I get $\binom {2n} {1/2} \approx\dfrac { 2\sqrt{2n}} {\sqrt{\pi}}$.
Since $\binom {2n} {0} = 1 $ and $\binom {2n} {1} = 2n $, it seems reasonable that $\binom {2n} {1/2} $ is of order $\sqrt{n}$.
Here's your chance to find another mistake of mine.

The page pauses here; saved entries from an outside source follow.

-- ==== Sys2Proof/Config.lean ====
section
/-! DEFINITION. What the specification leaves as a parameter: fixed values (`def`) where a decision D<n> gives one, free values
(`opaque`, no body) where the point stays open. -/

namespace Sys2Proof

/-- Which access is translated (the argument `access` of 20 R71), and on whose behalf: the processor's own accesses to descriptor
tables and task state segments, or those of the running program at a privilege level (log 4). -/
inductive Access where
  | sysRead
  | sysWrite
  | progRead (cpl : BitVec 2)
  | progWrite (cpl : BitVec 2)
  | fetch (cpl : BitVec 2)
  deriving DecidableEq, Repr

/-- Every access kind: what `_` ranges over in the common-mapping rule (20 R74). -/
def Access.all : List Access :=
  [.sysRead, .sysWrite] ++ [0#2, 1#2, 2#2, 3#2].map .progRead ++ [0#2, 1#2, 2#2, 3#2].map .progWrite ++
    [0#2, 1#2, 2#2, 3#2].map .fetch

/-- `P_TRANSLATE` for `PG = 1` (20 R71, R78): the translation of a linear address, a function of the current page directory base and of
memory alone; `none` is a page fault. A free function (log 4). -/
opaque Config.translate : Word → Memory → Word → Access → Option Word

/-- `P_INT_GATE_DPL_CHECK` (42 R176, D25): OPEN in the spec, a free value (log 11). -/
opaque Config.intGateDplCheck : Bool

/-- What a page fault carries as an error code, if anything (60 R199: "not in source"), for the n-th free value of a run (log 7). -/
opaque Config.pageFaultCode : Nat → Option (BitVec 16)

/-- What a page fault leaves in CR2, a register of which the spec has the name alone (10 R49, 60 R197), for the n-th free value of a run and the
value before (log 32). -/
opaque Config.faultAddress : Nat → Word → Word

/-- What a debug exception leaves in DR6, likewise (10 R49, 60 R195; log 32). -/
opaque Config.debugStatus : Nat → Word → Word

/-- Which of several failing data segment registers is reported (41 R155, D28), for the n-th free value of a run (log 14). -/
opaque Config.segFaultChoice : Nat → Nat

/-- `P_LTR_MARKS_BUSY` (D14). -/
def Config.ltrMarksBusy : Bool := true

/-- `P_NULL_SEL_OK` (D18). -/
def Config.nullSelOk : Bool := true

/-- `P_ERRCODE_PUSH` (42 R182, D20): of the two choices the rule offers, the one that runs (log 10). -/
def Config.errcodePush : Bool := true

/-- `P_TSS_MIN_LIMIT` (10 R34). -/
def Config.tssMinLimit : Nat := 103

/-- How many bytes a fetch looks at: every offset of a code segment once, all of which may be prefixes but one, and room for the longest
instruction after its prefixes (8 bytes). No rule caps the length of an instruction (30 R98: "after any prefixes"; log 17). -/
def Config.fetchWindow : Nat := 2 ^ 32 + 16

/-- How many bytes a table word fills with the zero operand bytes after it: more than any row has (log 24). -/
def Config.tableWordBytes : Nat := 16

/-- What an address nothing has been written to reads as (10 R50 gives memory no reset value; log 3). -/
def Config.unwrittenByte : Byte := 0#8

end Sys2Proof
end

$\begin{array}\\ \binom {2n} {1/2} &= \dfrac {(2n)!} {({1/2})!(2n-1/2)!}\\ &\approx\dfrac {(2n/e)^{2n} 2\sqrt{πn}} {(\sqrt{π} / 2)((2n-1/2)/e)^{2n-1/2}\sqrt{2π(2n-1/2)}}\\ &=\dfrac {(2n)^{2n} 4\sqrt{πn}} {e^{1/2}\sqrt{π}(2n-1/2)^{2n-1/2}√(2π(2n-1/2))}\\ &=\dfrac {(2n)^{2n} 2\sqrt{2πn}} {e^{1/2}\pi(2n-1/2)^{2n-1/2}√(2n-1/2)}\\ &=\dfrac {(2n)^{2n} 2√{(2πn)}} {e^{1/2}\pi(2n-1/2)^{2n}}\\ &=\dfrac { 2\sqrt{2n}} {e^{1/2}\sqrt{\pi}}\left(\dfrac{2n}{2n-1/2}\right)^{2n}\\ &=\dfrac { 2\sqrt{2n}} {e^{1/2}\sqrt{\pi}}\left(1-\dfrac{1/2}{2n}\right)^{-2n}\\ &=\dfrac { 2\sqrt{2n}} {e^{1/2}\sqrt{\pi}}e^{1/2} \qquad\text{since }(1-\frac{a}{x})^x \approx e^{-a} \text{ so }(1-\frac{a}{x})^{-x} \approx e^{a}\\ &=\dfrac { 2\sqrt{2n}} {\sqrt{\pi}} \end{array} $